戴明月沒設想過,但她夢到過。在夢裏,她無數次回到那個小巷中,被鋪天蓋地的黑暗籠罩,但無論多少次,何夕都朝她伸手,眼眸中帶著溫潤的光,語氣關切輕柔,將她從泥濘中拉了起來。

她沒想到自己上一刻求了姻緣,下一刻就遇到了她。

“何老板,何老板?你說是先去財神殿求財還是去慈航殿求姻緣呢?”一旁的女律問。

何夕在呼喚聲回過神,她睫毛輕顫,掩下眸中情緒,聲音低沈:“隨意。”

眾人察覺到何夕的走神,順著她剛剛出神的方向看去,一眼就看到樹下低頭找口罩的戴明月。

“那是何老板你朋友麽?”女律師問,她覺得有些熟悉。

何夕喉嚨動了動,望向一旁的階梯,啞聲道:“走吧,先去財神殿。”

林霧站在她身側,很明顯地感受到她的情緒變化,也註意到她緊繃的下頜,像是在隱忍什麽。

她再次往樹下女子看去,心下震驚,接下來就是難以抑制的激動,這這這,這不是她最愛的演員戴明月嗎?!她的視力5.0,絕不可能認錯。

林霧不追星,但她喜歡戴明月。語文老師曾在班上放過《生生不息》這部電影,故事發生在一個偏僻落後的村莊,戴明月飾演被販賣到此處的花季少女,多次出逃被抓後被迫與大她二十歲的中年男人結婚,在陳規陋習與封建思想的加持下,逐漸順從麻木,最終在生女兒時難產而亡。電影用大量鏡頭描繪了生育,

讓林霧動容的不僅是電影內容與戴明月的演技,還是她在微博上發的一段話:

“中國女性意識的覺醒路程是坎坷漫長的,我的聲音是微弱的。生,在我們的意識中總是喜悅、充滿希望的,繁衍是整個世界的共識,好像是宿命,是人類不可抗拒的選擇。但對於生育的描寫過於隱晦輕淡,以至於人們用瓜熟蒂落、呱呱墜地等輕描淡寫的詞語來形容,對生育之痛甚少描繪,更多是弄璋之喜、弄瓦之喜等。在拍這部電影前,曾與好友在村子裏生活過一段時間,所以才想要大家看到女性對於生育的忐忑、堅強、痛苦和勇敢。
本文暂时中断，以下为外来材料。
/-! ### A segment already handed over -/

/-- Where the segments from the sequencer's place on are known, the first is its segment and the others come next. -/
theorem segment_of_drop_eq {ss later : List (List Byte)} {seg : List Byte} {k : Nat} (h : ss.drop k = seg :: later) :
    ss[k]? = some seg ∧ ss.drop (k + 1) = later := by
  rw [← List.head?_drop, ← List.tail_drop, h]
  exact ⟨rfl, rfl⟩

/-- A segment is handed over once (R131). -/
theorem handOver_handOver {seg : List Byte} (hseg : seg ≠ []) (s : State) :
    handOver seg (handOver seg s) = handOver seg s := by
  have hlen : seg.length ≠ 0 := mt List.eq_nil_of_length_eq_zero hseg
  simp [handOver, hlen]

/-- To write a segment already handed over is to await the answer to that write (R36, R131). -/
theorem write_handOver {seg : List Byte} (hseg : seg ≠ []) (s : State) : write seg (handOver seg s) = write seg s := by
  simp only [write, handOver_handOver hseg]

theorem sendSegs_handOver {seg : List Byte} (hseg : seg ≠ []) (later : List (List Byte)) (s : State) :
    sendSegs (seg :: later) (handOver seg s) = sendSegs (seg :: later) s := by
  simp only [sendSegs, write_handOver hseg]

/-! ### The loop is the iteration of the step -/

/-- From the sequencer's place on, the loop is one step for each segment left and one more. A step changes nothing
after the end of the command, and nothing while the answer to a segment handed over is awaited. -/
theorem sendSegs_eq_iterate_txStep {ss : List (List Byte)} {s : State} (ha : s.txs.active = true)
    (hss : (stateSegs s).drop s.txs.seg = ss) : sendSegs ss s = txStep^[ss.length + 1] s := by
  induction ss generalizing s with
  | nil =>
    have hnone : (stateSegs s)[s.txs.seg]? = none := by rw [← List.head?_drop, hss, List.head?_nil]
    exact (txStep_past_last ha hnone).symm
  | cons seg later ih =>
    obtain ⟨hseg, hlater⟩ := segment_of_drop_eq hss
    rw [List.length_cons, Function.iterate_succ_apply]
    obtain h | ⟨as, h⟩ | ⟨kind, n, as, h⟩ := answers_cases s
    · have hwaits : txStep (handOver seg s) = handOver seg s := by
        rw [txStep_of_silent (s := handOver seg s) ha hseg h,
          handOver_handOver (ne_nil_of_mem_stateSegs (List.mem_of_getElem? hseg))]
      rw [sendSegs_of_silent h, txStep_of_silent ha hseg h, Function.iterate_fixed hwaits]
    · rw [sendSegs_of_ok h, txStep_of_ok ha hseg h]
      exact ih rfl hlater
    · rw [sendSegs_of_fail h, txStep_of_fail ha hseg h, Function.iterate_fixed (txStep_of_idle rfl)]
”

這段話為戴明月招來許多非議,有質疑她一個未婚未育女性說出這番言論的用意,有罵她打拳的,更離譜的還有人說她未婚生子。

戴明月也是因為這次事件決定退出微博。

但這段話曾支撐林霧度過無邊日夜,也讓她下定決心通過讀書走出大山。

林霧看著戴明月,轉過臉盡量壓低著難掩激動的聲線:“何夕姐,那是,那是戴影後嗎?是您朋友嗎?”

她第一次露出符合年齡的姿態,激動得面紅耳赤,星星眼看著戴明月,又滿眼期待地看向何夕,問:“何夕姐,我,我能去要個簽名嗎?”

何夕再次看向戴明月,她已經戴好口罩,拿著手機,看不清神情。

此刻的戴明月正對著前置攝像頭發呆,因為她發現攝像頭已經恢覆正常,她總算能在裏面看到自己,沒有半點何夕的影子,難道是這個異象因為她見到了何夕就直接破除了嗎?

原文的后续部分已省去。